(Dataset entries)
-- ==== Sys2Proof/Laws/Ops.lean ====
section
/-! SUPPORT. One lemma for each shared operation that says once everything it can do. -/

namespace Sys2Proof.Machine

/-! ### Transfers and micro-ops -/

theorem Transport.transfer_stub (o : Byte) (dev : DevStub) :
    (Transport.stub dev).transfer o = (some (stubXfer o dev).1, .stub (stubXfer o dev).2) := rfl

theorem Transport.transfer_script (o : Byte) (x : Option Byte) (xs : List (Option Byte)) (n : Nat) :
    (Transport.script (x :: xs) n).transfer o = (x, .script xs n) := rfl

/-- A transfer answers, or the block stays as it is (R111, R121). -/
theorem transferOp_next {o : Byte} {keep : Byte → State → State} {s t : State}
    (h : transferOp o keep s = .next t) :
    s.seld = true ∧
      ((∃ i, (s.bus.transfer o).1 = some i ∧
          t = ((keep i (s.setBus (s.bus.transfer o).2)).advance).emit (.xfer o i)) ∨
        ((s.bus.transfer o).1 = none ∧ t = s.setBus (s.bus.transfer o).2)) := by
  unfold transferOp at h
  split at h
  · next hs =>
    refine ⟨hs, ?_⟩
    split at h
    · next i b hb => cases h; exact .inl ⟨i, by rw [hb], by rw [hb]⟩
    · next b hb => cases h; exact .inr ⟨by rw [hb], by rw [hb]⟩
  · cases h

/-- Everything a micro-op can do (R111). -/
theorem microOp_next {m : MicroOp} {s t : State} (h : microOp m s = .next t) :
    (m = .sel ∧ s.seld = false ∧
        t = (((s.setBus s.bus.select).setSeld true).advance).emit .sel) ∨
    (m = .desel ∧ s.seld = true ∧ t = ((s.setSeld false).advance).emit .desel) ∨
    (m = .stall ∧ s.seld = false ∧ t = s.advance.emit (.delay s.cfg.tStallUs)) ∨
    (∃ o i, m = .tx o ∧ s.seld = true ∧ (s.bus.transfer o).1 = some i ∧
        t = ((s.setBus (s.bus.transfer o).2).advance).emit (.xfer o i)) ∨
    (∃ o k i, m = .xr o k ∧ s.seld = true ∧ (s.bus.transfer o).1 = some i ∧
        t = ((State.putRx k i (s.setBus (s.bus.transfer o).2)).advance).emit (.xfer o i)) ∨
    (∃ o, (m = .tx o ∨ ∃ k, m = .xr o k) ∧ s.seld = true ∧ (s.bus.transfer o).1 = none ∧
        t = s.setBus (s.bus.transfer o).2) := by
  cases m with
  | sel =>
    simp only [microOp] at h
    split at h
    · cases h
    · next hs => cases h; exact .inl ⟨rfl, by simpa using hs, rfl⟩
  | tx o =>
    have h : transferOp o (fun _ t => t) s = .next t := h
    obtain ⟨hs, ⟨i, hi, rfl⟩ | ⟨hn, rfl⟩⟩ := transferOp_next h
    · exact .inr (.inr (.inr (.inl ⟨o, i, rfl, hs, hi, rfl⟩)))
    · exact .inr (.inr (.inr (.inr (.inr ⟨o, .inl rfl, hs, hn, rfl⟩))))
  | xr o k =>
    have h : transferOp o (State.putRx k) s = .next t := h
    obtain ⟨hs, ⟨i, hi, rfl⟩ | ⟨hn, rfl⟩⟩ := transferOp_next h
    · exact .inr (.inr (.inr (.inr (.inl ⟨o, k, i, rfl, hs, hi, rfl⟩))))
    · exact .inr (.inr (.inr (.inr (.inr ⟨o, .inr ⟨k, rfl⟩, hs, hn, rfl⟩))))
  | desel =>
    simp only [microOp] at h
    split at h
    · next hs => cases h; exact .inr (.inl ⟨rfl, hs, rfl⟩)
    · cases h
  | stall =>
    simp only [microOp] at h
    split at h
    · cases h
    · next hs => cases h; exact .inr (.inr (.inl ⟨rfl, by simpa using hs, rfl⟩))

/-- When a micro-op takes a next state: exactly when its condition on `SELD` holds (R111). -/
theorem microOp_enabled (m : MicroOp) (s : State)
    (h : match m with
      | .sel | .stall => s.seld = false
      | .tx _ | .xr _ _ | .desel => s.seld = true) : ∃ t, microOp m s = .next t := by
  cases m <;> simp only at h <;> simp only [microOp, transferOp, h, if_true]
  · exact ⟨_, rfl⟩
  · split <;> exact ⟨_, rfl⟩
  · split <;> exact ⟨_, rfl⟩
  · exact ⟨_, rfl⟩
  · exact ⟨_, rfl⟩

/-! ### The sequencer and the step -/

/-- Everything the sequencer can do (R114, R115). -/
theorem sequencerStep_next {s t : State} (h : sequencerStep s = .next t) :
    (∃ m, s.program[s.ph]? = some m ∧ microOp m s = .next t) ∨
      (s.ph = s.program.length ∧ t = s.finish) := by
  unfold sequencerStep at h
  split at h
  · next m hm => exact .inl ⟨m, hm, h⟩
  · split at h
    · next hp => cases h; exact .inr ⟨hp, rfl⟩
    · cases h

/-- Everything a step can do. -/
theorem step_next {s t : State} (h : step s = .next t) :
    (s.hostNow.rst = true ∧ t = s.tick.doReset) ∨
    (s.hostNow.rst = false ∧ s.busy = true ∧ sequencerStep s.tick = .next t) ∨
    (s.hostNow.rst = false ∧ s.busy = false ∧ s.presented = none ∧ t = s.tick) ∨
    (∃ c, s.hostNow.rst = false ∧ s.busy = false ∧ s.presented = some c ∧
        startCommand c s.tick = .next t) := by
  unfold step at h
  split at h
  · next hr => cases h; exact .inl ⟨hr, rfl⟩
  · next hr =>
    have hr : s.hostNow.rst = false := by simpa using hr
    split at h
    · next hb => exact .inr (.inl ⟨hr, hb, h⟩)
    · next hb =>
      have hb : s.busy = false := by simpa using hb
      split at h
      · next c hc => exact .inr (.inr (.inr ⟨c, hr, hb, hc, h⟩))
      · next hc => cases h; exact .inr (.inr (.inl ⟨hr, hb, hc, rfl⟩))

/-- A pure command either does nothing or records `Cmd` and `Rsp` (R116). -/
theorem pureCommand_idle {c : Instr} {r : Response} {s : State} (h : s.busy = false) :
    pureCommand c r s = .next ((s.emit (.cmd c)).respond r) := by
  simp [pureCommand, h]

theorem pureCommand_busy {c : Instr} {r : Response} {s : State} (h : s.busy = true) :
    pureCommand c r s = .next s := by
  simp [pureCommand, h]

theorem scaleCommand_eq (c : Instr) (k : ScaleConst) (r : Word16) (s : State) :
    scaleCommand c k r s =
      if s.cfg.hasScl then pureCommand c (.scaled (scaleBy s.cfg.floatFmt k r)) s else .next s := rfl

theorem busCommand_idle {op : BusOp} {c : Instr} {a : Addr} {d : Word16} {s : State}
    (h : s.busy = false) : busCommand op c a d s = runToEnd maxSteps (accept op c a d s) := by
  simp [busCommand, h]

theorem busCommand_busy {op : BusOp} {c : Instr} {a : Addr} {d : Word16} {s : State}
    (h : s.busy = true) : busCommand op c a d s = .next s := by
  simp [busCommand, h]

/-- Everything starting a command of the port can do: acceptance of a bus command (R113), a pure command
(R116), or nothing. -/
theorem startCommand_next {c : Instr} {s t : State} (hb : s.busy = false)
    (h : startCommand c s = .next t) :
    (∃ op a d, t = accept op c a d s) ∨ (∃ r, t = (s.emit (.cmd c)).respond r) ∨ t = s := by
  have hs : ∀ (k : ScaleConst) (r : Word16), scaleCommand c k r s = .next t →
      (∃ r, t = (s.emit (.cmd c)).respond r) ∨ t = s := by
    intro k r h
    rw [scaleCommand_eq] at h
    split at h
    · rw [pureCommand_idle hb] at h; cases h; exact .inl ⟨_, rfl⟩
    · cases h; exact .inr rfl
  cases c with
  | read a => cases h; exact .inl ⟨_, _, _, rfl⟩
  | write a d => cases h; exact .inl ⟨_, _, _, rfl⟩
  | burstw => cases h; exact .inl ⟨_, _, _, rfl⟩
  | burstb => cases h; exact .inl ⟨_, _, _, rfl⟩
  | cksum w =>
    have h : pureCommand (.cksum w) _ s = .next t := h
    rw [pureCommand_idle hb] at h; cases h; exact .inr (.inl ⟨_, rfl⟩)
  | valid w =>
    have h : pureCommand (.valid w) _ s = .next t := h
    rw [pureCommand_idle hb] at h; cases h; exact .inr (.inl ⟨_, rfl⟩)
  | scaleAccel r => exact .inr (hs _ _ h)
  | scaleGyro r => exact .inr (hs _ _ h)
  | scaleTemp r => exact .inr (hs _ _ h)
  | scaleDang r => exact .inr (hs _ _ h)
  | scaleDvel r => exact .inr (hs _ _ h)
  | wrLo _ _ => cases h; exact .inr (.inr rfl)
  | wrHi _ _ => cases h; exact .inr (.inr rfl)
  | rq _ => cases h; exact .inr (.inr rfl)
  | fill => cases h; exact .inr (.inr rfl)
  | trig => cases h; exact .inr (.inr rfl)

/-- Starting a command of the port always gives a next state. -/
theorem startCommand_total (c : Instr) {s : State} (hb : s.busy = false) :
    ∃ t, startCommand c s = .next t := by
  cases c <;>
    simp only [startCommand, exec, execCksum, execValid, execScaleAccel, execScaleGyro,
      execScaleTemp, execScaleDang, execScaleDvel, scaleCommand_eq, pureCommand_idle hb] <;>
    first
    | exact ⟨_, rfl⟩
    | (split <;> exact ⟨_, rfl⟩)

/-! ### Words -/

theorem append_toNat (m l : Byte) : (m ++ l : Word16).toNat = m.toNat * 256 + l.toNat := by
  have h : (m ++ l : BitVec (8 + 8)).toNat = m.toNat <<< 8 ||| l.toNat := BitVec.toNat_append m l
  have h2 := Nat.shiftLeft_add_eq_or_of_lt l.isLt m.toNat
  have h3 : m.toNat <<< 8 = m.toNat * 256 := Nat.shiftLeft_eq _ _
  exact h.trans (by omega)

theorem hiByte_toNat (w : Word16) : (hiByte w).toNat = w.toNat / 256 := by
  have := w.isLt
  simp only [hiByte, BitVec.extractLsb'_toNat, Nat.shiftRight_eq_div_pow]
  omega

theorem loByte_toNat (w : Word16) : (loByte w).toNat = w.toNat % 256 := by
  simp [loByte, BitVec.extractLsb'_toNat]

@[simp] theorem hiByte_append (m l : Byte) : hiByte (m ++ l : Word16) = m := by
  have := m.isLt
  have := l.isLt
  exact BitVec.eq_of_toNat_eq (by rw [hiByte_toNat, append_toNat]; omega)

@[simp] theorem loByte_append (m l : Byte) : loByte (m ++ l : Word16) = l := by
  have := l.isLt
  exact BitVec.eq_of_toNat_eq (by rw [loByte_toNat, append_toNat]; omega)

theorem assembleWord_eq (m l : Byte) : assembleWord m l = m ++ l := by
  have hm := m.isLt
  have hl := l.isLt
  refine BitVec.eq_of_toNat_eq ?_
  rw [append_toNat]
  have h1 : ((m.setWidth 16 : Word16) <<< 8).toNat = m.toNat * 256 := by
    rw [BitVec.toNat_shiftLeft, BitVec.toNat_setWidth, Nat.shiftLeft_eq]; omega
  have h2 : ((l.setWidth 16 : Word16) &&& 0x00FF).toNat = l.toNat := by
    rw [BitVec.toNat_and, BitVec.toNat_setWidth]
    have : (l.toNat % 2 ^ 16) = l.toNat := by omega
    rw [this]
    exact (Nat.and_two_pow_sub_one_eq_mod l.toNat 8).trans (by omega)
  have h3 := Nat.shiftLeft_add_eq_or_of_lt hl m.toNat
  have h4 : m.toNat <<< 8 = m.toNat * 256 := Nat.shiftLeft_eq _ _
  rw [assembleWord, BitVec.toNat_or, h1, h2, ← h4, ← h3]

theorem append_hiByte_loByte (w : Word16) : (hiByte w ++ loByte w : Word16) = w := by
  refine BitVec.eq_of_toNat_eq ?_
  rw [append_toNat, hiByte_toNat, loByte_toNat]
  omega

/-- The ten words of the receive buffer, each its two bytes, the first in the high half (R27, R90). -/
theorem burstPatterns_eq (rx : Vector Byte 20) :
    burstPatterns rx =
      Vector.ofFn fun j : Fin 10 => (rx[2 * j.val] ++ rx[2 * j.val + 1] : Word16) :=
  congrArg Vector.ofFn (funext fun j => assembleWord_eq rx[2 * j.val] rx[2 * j.val + 1])

/-! ### Responses -/

theorem responseOf_read (rx : Vector Byte 20) :
    responseOf .read rx = .rdVal (rx[0] ++ rx[1] : Word16).toInt :=
  congrArg (fun w : Word16 => Response.rdVal w.toInt) (assembleWord_eq rx[0] rx[1])

theorem responseOf_write (rx : Vector Byte 20) : responseOf .write rx = .wrDone true := rfl

/-- The ten words of a BURSTW response and its `ck_ok`, by the bytes they are made of (R90, R170). -/
theorem responseOf_burstw (rx : Vector Byte 20) :
    responseOf .burstw rx =
      .burstWords (Vector.ofFn fun j : Fin 10 => (rx[2 * j.val] ++ rx[2 * j.val + 1] : Word16).toInt)
        (validBit (Vector.ofFn fun j : Fin 10 => rx[2 * j.val] ++ rx[2 * j.val + 1])) := by
  have h1 : (fun k => asS16 (wordView rx k)) =
      fun j : Fin 10 => (rx[2 * j.val] ++ rx[2 * j.val + 1] : Word16).toInt :=
    funext fun j => congrArg BitVec.toInt (assembleWord_eq rx[2 * j.val] rx[2 * j.val + 1])
  have h2 : ckOk rx = validBit (Vector.ofFn fun j : Fin 10 => rx[2 * j.val] ++ rx[2 * j.val + 1]) :=
    congrArg validBit (burstPatterns_eq rx)
  rw [← h1, ← h2]
  rfl

theorem responseOf_burstb (rx : Vector Byte 20) : responseOf .burstb rx = .burstBytes rx := rfl

end Sys2Proof.Machine
end

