-- ==== Sys2Proof/Tests/Slice0.lean ====
section
/-! SUPPORT. The model's own tests: ill-formed terms the checks refuse, words written out from the encoding
tables of spec/30_encoding.md, the vectors of spec/95_test_vectors.md, and for each obligation with hypotheses a
state and operands that meet them all. -/

namespace Sys2Proof.Tests

open Sys2Proof Sys2Proof.Machine

/-! ### Small states -/

/-- The state an outcome gives, if it gives one. -/
def nextOf : Host.Outcome State Fault Refusal → Option State
  | .next t => some t
  | .fault _ => none
  | .refused _ => none

/-- The fault an outcome gives, if it gives one. -/
def faultOf : Host.Outcome State Fault Refusal → Option Fault
  | .next _ => none
  | .fault r => some r
  | .refused _ => none

/-- The block after reset, with the bytes the transport will answer. -/
def block (xs : List Byte) : State := { State.reset with bus := .script (xs.map some) 0 }

/-- The block after reset, with a transport that does not answer. -/
def deadBlock : State := { State.reset with bus := .script [none] 0 }

/-- The block after reset, with a port presented in the next step. -/
def asked (p : Port) (s : State) : State := { s with host := [HostIn.present p] }

/-- A command in flight at `ph`, its trace as R37 (c) wants it. -/
def inFlight (op : BusOp) (ph : Nat) (seld : Bool) (s : State) : State :=
  { s with
    busy := true, op := op, ph := ph, seld := seld,
    trace := if seld then [.cmd .burstw, .sel] else [.cmd .burstw] }

/-- Words by their first elements, the others `0`. -/
def words (ws : List Word16) : Words := Vector.ofFn fun k : Fin 10 => ws.getD k.val 0

/-- The response an execution leaves on the port. -/
def response (o : Host.Outcome State Fault Refusal) : Option Response := (nextOf o).bind State.rsp

/-- The bus trace an execution leaves. -/
def busEvents (o : Host.Outcome State Fault Refusal) : Option (List Event) :=
  (nextOf o).map fun t => busTrace t.trace

/-- The port of a command with all operand wires driven. -/
def port (op : Opcode) : Port := { op := op, addr := 0x60, data := 0x1234, words := words [0x4000, 1] }

/-! ### Well-formedness -/

theorem test_wf_scale_without_unit : (Instr.scaleAccel 1).wf false = false := by decide
theorem test_wf_wrHi_even : (Instr.wrHi 0x60 0x12).wf true = false := by decide
theorem test_wf_odd_address_is_accepted : (Instr.write 0x61 0xABCD).wf false = true := by decide
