-- ==== Sys2Proof/Config.lean ====
section
/-! DEFINITION. What an implementation fixes (spec/00_scope.md R7 and R8), the constants of the algorithm,
and the three free values of the model. -/

namespace Sys2Proof

/-- The implementation parameters of rule R8. "A model takes each as a named argument with this default":
they are a field of State that no step changes, so every statement is about every choice of them.
T_MAX is `Params.tMax`. -/
structure Params where
  /-- R_MAX, the largest accepted round count. -/
  rMax : Nat := 255
  /-- KEY_MAX_BYTES, the largest accepted secret length in bytes. -/
  keyMaxBytes : Nat := 256
  /-- ADDR_W, the width of a memory-port byte address. -/
  addrW : Nat := 32
  /-- BASE, the base address of the register aperture. The spec leaves it OPEN; the default here is a
  DESIGN CHOICE (notes/assumptions/5.md). -/
  base : Nat := 0
  /-- BUS_ERR: true is `possible`, false is `never`. -/
  busErr : Bool := true
  deriving DecidableEq, Repr, Inhabited

namespace Config

/-- P (R7). -/
def magicP : Word := 0xB7E15163#32

/-- Q (R7). -/
def magicQ : Word := 0x9E3779B9#32

/-- BLOCK_BYTES (R7). -/
def blockBytes : Nat := 16

/-- R_DEFAULT (R7), the reset value of ROUNDS (R30). -/
def defaultRounds : Word := 20#32

/-- The contents of ID (R24): 'R', 'C', '6', command-set version 1. -/
def idWord : Word := 0x01364352#32

/-- The size of the register aperture in bytes (R23). -/
def apertureBytes : Nat := 4096

/-- FREE VALUE. What the hidden registers hold once a command has ended: "While BUSY = 0 these values are
unspecified and no rule reads them" (R53). It has no body, so nothing can be proved of it. The machine
applies it to the counter State.freeIdx, which it then advances (notes/assumptions/3.md). -/
opaque freeHidden : Nat → Machine.Hidden

/-- FREE VALUE. Word k of the table storage above the table: "The words from S[t] up to S[T_MAX-1] are never
read by any rule. Their contents are unspecified and unobservable" (R45). It has no body. The machine
applies it to State.freeIdx and k when an EXPAND gives up the old table (notes/assumptions/4.md). -/
opaque freeTableWord : Nat → Nat → Word

/-- FREE VALUE. Which of the bytes that R74 allows a racing access takes: "A model must admit every such
outcome or refuse programs that race. It must never pick one." It has no body. The machine applies it to
State.freeIdx at each racing access and then advances the counter (notes/assumptions/23.md). -/
opaque freePick : Nat → Nat

end Config

end Sys2Proof
end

Exercise prompt:
Lines before the one containing "version 1. -/" are left out. Repeat that line and all lines after it in the records above exactly.

Completed task:
/-- The contents of ID (R24): 'R', 'C', '6', command-set version 1. -/
def idWord : Word := 0x01364352#32

/-- The size of the register aperture in bytes (R23). -/
def apertureBytes : Nat := 4096

/-- FREE VALUE. What the hidden registers hold once a command has ended: "While BUSY = 0 these values are
unspecified and no rule reads them" (R53). It has no body, so nothing can be proved of it. The machine
applies it to the counter State.freeIdx, which it then advances (notes/assumptions/3.md). -/
opaque freeHidden : Nat → Machine.Hidden

/-- FREE VALUE. Word k of the table storage above the table: "The words from S[t] up to S[T_MAX-1] are never
read by any rule. Their contents are unspecified and unobservable" (R45). It has no body. The machine
applies it to State.freeIdx and k when an EXPAND gives up the old table (notes/assumptions/4.md). -/
opaque freeTableWord : Nat → Nat → Word

/-- FREE VALUE. Which of the bytes that R74 allows a racing access takes: "A model must admit every such
outcome or refuse programs that race. It must never pick one." It has no body. The machine applies it to
State.freeIdx at each racing access and then advances the counter (notes/assumptions/23.md). -/
opaque freePick : Nat → Nat

end Config

end Sys2Proof
end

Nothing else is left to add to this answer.